** PROVIDED INFORMATION follows **

-- ==== Sys2Proof/Machine/Schedule.lean ====
section
/-! DEFINITION. The line schedule of the hamlets: preparation slots, screening passes, skipped and Lost lines, recomputes
and take deadlines (R286 to R294). -/

namespace Sys2Proof.Machine

/-! ## Slots -/

/-- The line whose datum fire opens the slot of line `l` in hamlet `k`, for a lead (R286): l − λ + d_k − d_0, and not before
the preparation of `l` begins on the datum row (R160). A hamlet without a row that counts takes d_k as d_0. -/
def State.slotLine (s : State) (k lead l : Nat) : Nat :=
  let d0 := s.rowDelay s.datum.1 s.datum.2
  let dk := match s.delaySpan k with
    | some (_, m) => max m d0
    | none => d0
  lineSub (lineAdd l dk) (lead + d0)

/-- The slot of line `l` opens at RUN itself: its opening line comes before the datum row's first fire event (R287). -/
def State.slotAtRun (s : State) (k lead l : Nat) : Bool := lineLt (s.slotLine k lead l) s.br.firstLine

/-- The slot of line `l` in hamlet `k` has opened. -/
def State.slotOpened (s : State) (k lead l : Nat) : Bool :=
  s.slotAtRun k lead l || lineLe (s.slotLine k lead l) s.lastFired

/-- Now is after the opening of the slot of line `l`, which has opened. -/
def State.afterSlot (s : State) (k lead l : Nat) : Bool :=
  match s.br.datumFires.find? (fun e => e.1 == s.slotLine k lead l) with
  | some e => decide (e.2 < s.now)
  | none => true

/-! ## Skipped and Lost lines -/

/-- The rows that R288 judges for hamlet `k`: those in service of its head channels, else those of its enabled ones. -/
def State.judgedRows (s : State) (k : Nat) : List (Nat × Nat) :=
  let l := s.serviceRows.filter (fun x => x.1 / 6 == k)
  if l.isEmpty then s.enabledRows.filter (fun x => x.1 / 6 == k) else l

/-- Every judged row has passed its take deadline of line `l`, or has taken it (R288). -/
def State.mustSkip (s : State) (k l : Nat) : Bool :=
  !(s.judgedRows k).isEmpty && (s.judgedRows k).all (fun x => lineLt l (s.row x.1 x.2).nextTake)

/-- Line `l` becomes Lost in hamlet `k` (R290): its counter, event, entry and page. -/
def State.markLost (s : State) (k l : Nat) : State :=
  let s := s.setHam k { s.ham k with
    lost := (l :: (s.ham k).lost).take 4096, redo := (s.ham k).redo.filter (· != l)
    next := if (s.ham k).next = l then lineAdd l 1 else (s.ham k).next }
  let s := (s.count (R.HAM_CNT_LOST k) F.HAM_CNT_LOST_COUNT 1).setBit (R.HAM_EVT k) F.HAM_EVT_LOST true
  (s.logFault { level := 2, kind := 1, unit := k, src := 5, cause := 5 }).flagLine l 4

/-- The next line of hamlet `k` is skipped (R288). -/
def State.skipLine (s : State) (k : Nat) : State :=
  let s := s.setHam k { s.ham k with next := lineAdd (s.ham k).next 1 }
  (s.count (R.HAM_CNT_SKIP k) F.HAM_CNT_SKIP_COUNT 1).setBit (R.HAM_EVT k) F.HAM_EVT_SKIP true

/-- Lines of hamlet `k` that are not prepared at all pass by: Lost lines, and lines that it skips once their slots have
opened. -/
def State.passBy (k : Nat) : Nat → State → State
  | 0, s => s
  | fuel + 1, s =>
    let l := oldestLine (s.ham k)
    let again := !(s.ham k).redo.isEmpty
    if !again && !s.slotOpened k s.lead l then s
    else if !again && s.mustSkip k l then State.passBy k fuel (s.skipLine k)
    else if s.lineLost k l then State.passBy k fuel (s.markLost k l)
    else s

/-! ## Screening passes -/

/-- The inputs of line `l` are present (R286): its decoded lines are valid in hamlet `k`, and the exchange from the upper
hamlet has arrived, or its lost marker (R290). -/
def State.inputsReady (s : State) (k l : Nat) : Bool :=
  (s.linesRead l).all (fun e => (s.heldLine k e.1 e.2).isSome) &&
    (k == 3 || s.lineLost (k + 1) l ||
      (s.linesRead l).all (fun e => (s.heldLine (k + 1) e.1 e.2).isSome))

/-- The versions that the page of line `l` names are compared when hamlet `k` screens its first line (R191). -/
def State.checkVersions (s : State) (k l : Nat) : State :=
  match s.pageOfLine l with
  | none => s
  | some n =>
    let c := s.page n
    let same := fun named inForce => named == 0 || named == inForce
    if c.lfirst != l || (same c.paramVer (s.fldFor (R.WEAVER_VER0 k) F.WEAVER_VER0_PARAM l) &&
        same c.maskVer (s.fldFor (R.WEAVER_VER0 k) F.WEAVER_VER0_MASK l) &&
        same c.compVer (s.fldFor (R.WEAVER_VER1 k) F.WEAVER_VER1_COMP l)) then s
    else
      let s := (s.flagPage n 6).setBit (R.WEAVER_EVT k) F.WEAVER_EVT_VERMISM true
      s.logFault { level := 2, kind := 5, unit := k, src := 5, cause := 7 }

/-- Pending values of hamlet `k`'s Weaver settings move into force when it starts the pass of line `l` (R168); TESTRET,
which the row pass uses, once every row has started its line. -/
def State.settleHamlet (s : State) (k l : Nat) : State :=
  let due := fun p : PendVal =>
    decide (R.WEAVER_CFG k ≤ p.addr ∧ p.addr < R.WEAVER_CFG k + 0xFF00) && lineLe p.line l &&
      (p.addr != R.WEAVER_CFG k || p.lo != F.WEAVER_CFG_TESTRET.lo || s.allStarted p.line)
  let s' := (s.pend.filter due).foldl State.landField s
  { s' with pend := s.pend.filter (fun p => !due p) }

/-- The start of the pass of line `l` against its slot (R287, R291): CATCHUP, HAM_CNT_LATE and the lead that lateness is
judged by, the least since the hamlet was last on its slots. -/
def State.judgeStart (s : State) (k l : Nat) : State :=
  let behind := !s.slotAtRun k s.lead l && s.afterSlot k s.lead l
  let base := if behind then min s.lead ((s.ham k).leadBase.getD s.lead) else s.lead
  let late := !s.slotAtRun k base l && s.slotOpened k base l && s.afterSlot k base l
  let s := s.setHam k { s.ham k with leadBase := some base }
  let s := s.setBit (R.HAM_STAT k) F.HAM_STAT_CATCHUP behind
  if late then (s.count (R.HAM_CNT_LATE k) F.HAM_CNT_LATE_COUNT 1).setBit (R.HAM_EVT k) F.HAM_EVT_LATE true else s

/-- Hamlet `k` starts the pass of line `l` (R160, R287): for the first time, or again. Threshold arrays that groups named at
`l` or before bring are in their slots from then on (R9, R173). -/
def State.startPass (s : State) (k l : Nat) (first : Bool) (bad : List Nat) : State :=
  let s := (s.badNozzles bad).landArrays (fun g => lineLe g.line l)
  let s := if first then ((s.judgeStart k l).settleHamlet k l).checkVersions k l else s
  let s := if (s.ladderAt l).isSome && (s.pageOfLine l).isSome then
      s.setBit (R.WEAVER_EVT k) F.WEAVER_EVT_TESTDROP true else s
  s.setHam k { s.ham k with pass := some { s.screenLine k l first bad with doneAt := s.now + s.coreTicks 2112 } }

/-- The hamlet works while the grid runs and no pass of it does. -/
def State.mayPrepare (s : State) (k : Nat) : Bool := s.running && (s.ham k).pass.isNone

/-- Hamlet `k` passes lines by and starts the pass that comes next, where its slot has opened and its inputs are there;
lines whose pass runs again come first (R287). -/
def State.prepareNext (s : State) (k : Nat) (bad : List Nat) : State :=
  let s := State.passBy k 4096 s
  let l := oldestLine (s.ham k)
  let first := (s.ham k).redo.isEmpty
  if (!first || s.slotOpened k s.lead l) && s.inputsReady k l then s.startPass k l first bad else s

/-- SLOT_OPEN (R287, R288). -/
def execSlotOpen (k : Fin 4) (bad : List Nat) (s : State) : Host.Outcome State Fault Refusal :=
  .next <|
    if s.mayPrepare k && (s.ham k).redo.isEmpty && s.slotOpened k s.lead (s.ham k).next then s.prepareNext k bad else s

/-- SCREENING_PASS_START (R287). -/
def execScreeningPassStart (k : Fin 4) (bad : List Nat) (s : State) : Host.Outcome State Fault Refusal :=
  .next <| if s.mayPrepare k then s.prepareNext k bad else s

/-- The reference pixels of hamlet `k` on lines L and L + 1 are written to the reference ring (R329); the sums of an even
line wait for the line after it. -/
def State.writeRefs (s : State) (k : Nat) (p : PassOut) : State :=
  if s.refLines = 0 then s
  else if p.line % 2 = 0 then s.setHam k { s.ham k with refRow := some (p.line, p.refs) }
  else
    match (s.ham k).refRow with
    | some (l, sums) =>
      if l + 1 ≠ p.line then s
      else
        let j := l / 2
        let px := (sums.zip p.refs).map (fun e => BitVec.ofNat 8 ((e.1 + e.2 + 2) / 4))
        let x := (decodedRange s.weaver.overlap k).1 / 2
        let s := s.memPost 0x27 (s.refBase + s.refStride * (j % s.refLines) + x) (px.take (s.refStride - x))
        let newer := match s.cam.refNewest with
          | some m => decide (modSub (2 ^ 31) j m < 2 ^ 30)
          | none => true
        if newer then { s with cam := { s.cam with refNewest := some j } } else s
    | none => s

/-- The pass of a line ends with its slot written and valid (R167, R290, Ready). -/
def State.lineReady (s : State) (k : Nat) (p : PassOut) : State :=
  let slot := s.slotAddr k p.line
  let s := s.setBytes slot (p.slot.take 3200)
  let x := s.ham k
  let last := match x.lastPrep with
    | some l => if lineLt l p.line then p.line else l
    | none => p.line
  let s := s.setHam k { x with
    valid := (p.line :: x.valid.filter (fun l => s.slotAddr k l != slot)).take 4096, lastPrep := some last
    toneOpen := x.toneOpen && lineLt last (s.regN (R.WEAVER_TONE_E k))
    gainOpen := x.gainOpen && lineLt last (s.regN (R.WEAVER_GAIN_E k)) }
  let s := s.setReg (R.WEAVER_SCREENED k) (BitVec.ofNat 32 last)
  (s.weaverCounts k 0 0 p.boost p.lost p.clamp).writeRefs k p

/-- SCREENING_PASS_END (R287, R196): after its 2,112 core clock cycles the slot is valid, or after a parity error the pass is
to run again. -/
def execScreeningPassEnd (k : Fin 4) (parity : Option ParityWord) (s : State) : Host.Outcome State Fault Refusal :=
  .next <|
    match (s.ham k).pass with
    | none => s
    | some p =>
      if s.now < p.doneAt then s else
      let x := s.ham k
      let s := s.setHam k { x with
        pass := none, redo := x.redo.filter (· != p.line), next := if p.first then lineAdd p.line 1 else x.next }
      let s := s.setBit (R.HAM_STAT k) F.HAM_STAT_CATCHUP false
      match parity with
      | none => s.lineReady k p
      | some .decoded => s.parityFault k 1 p.line
      | some .levelBuffer => s.parityFault k 2 p.line
      | some .table => s.parityFault k 3 p.line

/-! ## Recomputes -/

/-- Decoder `d` stands at a block boundary: enabled, not hunting, no block in progress or being recomputed (R293). -/
def State.atBoundary (s : State) (d : Nat) : Bool :=
  s.decEnabled d && (s.dec d).block.isEmpty && (s.dec d).recompute.isNone && s.decState d != 0 && s.decState d != 5

/-- The decoder of hamlet `k` that takes a recompute now: the one that first accepted the block where both stand at a
block boundary, else the one that does (R293). -/
def State.recomputeDecoder (s : State) (k first : Nat) : Option Nat :=
  match s.atBoundary (2 * k), s.atBoundary (2 * k + 1) with
  | true, true => some first
  | true, false => some (2 * k)
  | false, true => some (2 * k + 1)
  | false, false => none

/-- RECOMPUTE (R293): the next block is given to a decoder, and its DMA channel is to fetch its 28 + PAYLEN bytes outside
the ring. -/
def execRecompute (k : Fin 4) (s : State) : Host.Outcome State Fault Refusal :=
  .next <|
    match (s.ham k).jobs.find? (fun j => j.given.isNone && !j.failed) with
    | none => s
    | some j =>
      match s.recomputeDecoder k j.dec with
      | none => s
      | some d =>
        let s := s.setHam k { s.ham k with
          jobs := (s.ham k).jobs.map (fun i => if i = j then { j with given := some d } else i) }
        let s := s.setDec d { s.dec d with recompute := some [] }
        let w : Desc := { idx := recompIdx, barrier := false, int := false, linkEvt := false, len := 28 + j.entry.paylen
                          src := j.entry.addr, dst := lineBase k + 0x8000 * (d % 2), tag := 0, valid := true }
        let s := s.setCh (8 + d) { s.ch (8 + d) with recomp := some w }
        let s := (s.count (R.HAM_CNT_RECOMP k) F.HAM_CNT_RECOMP_COUNT 1).setBit (R.HAM_EVT k) F.HAM_EVT_RECOMP true
        s.setBit (R.HAM_STAT k) F.HAM_STAT_RECOMP true

/-- RECOMPUTE_FAILURE (R294): the lines of the block become Lost as their passes come. -/
def execRecomputeFailure (k : Fin 4) (s : State) : Host.Outcome State Fault Refusal :=
  .next <|
    match (s.ham k).jobs.find? (fun j => j.failed) with
    | none => s
    | some j =>
      let s := s.setHam k { s.ham k with jobs := (s.ham k).jobs.filter (fun i => i != j) }
      let s := if (s.ham k).jobs.any (fun i => i.given.isSome) then s else
        s.setBit (R.HAM_STAT k) F.HAM_STAT_RECOMP false
      (s.loseBlock k j.entry).logFault { level := 2, kind := 1, unit := k, src := 5, cause := 4 }

/-! ## Take deadlines -/

/-- TAKE_DEADLINE (R289): the next line of a row was not taken by its take deadline. -/
def execTakeDeadline (h : Fin 24) (r : Fin 2) (s : State) : Host.Outcome State Fault Refusal :=
  .next <|
    if s.running && !s.scanPaced h && s.hcState h != 0 && (s.rowsOf h).contains r.val then s.missTake h r else s

end Sys2Proof.Machine
end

** End of PROVIDED INFORMATION **

EXERCISE :: Make an exact copy of every line from the one with "if s.running &&" to the end of the data, with the first and last of those lines included.

ANSWER SECTION ::
    if s.running && !s.scanPaced h && s.hcState h != 0 && (s.rowsOf h).contains r.val then s.missTake h r else s

end Sys2Proof.Machine
end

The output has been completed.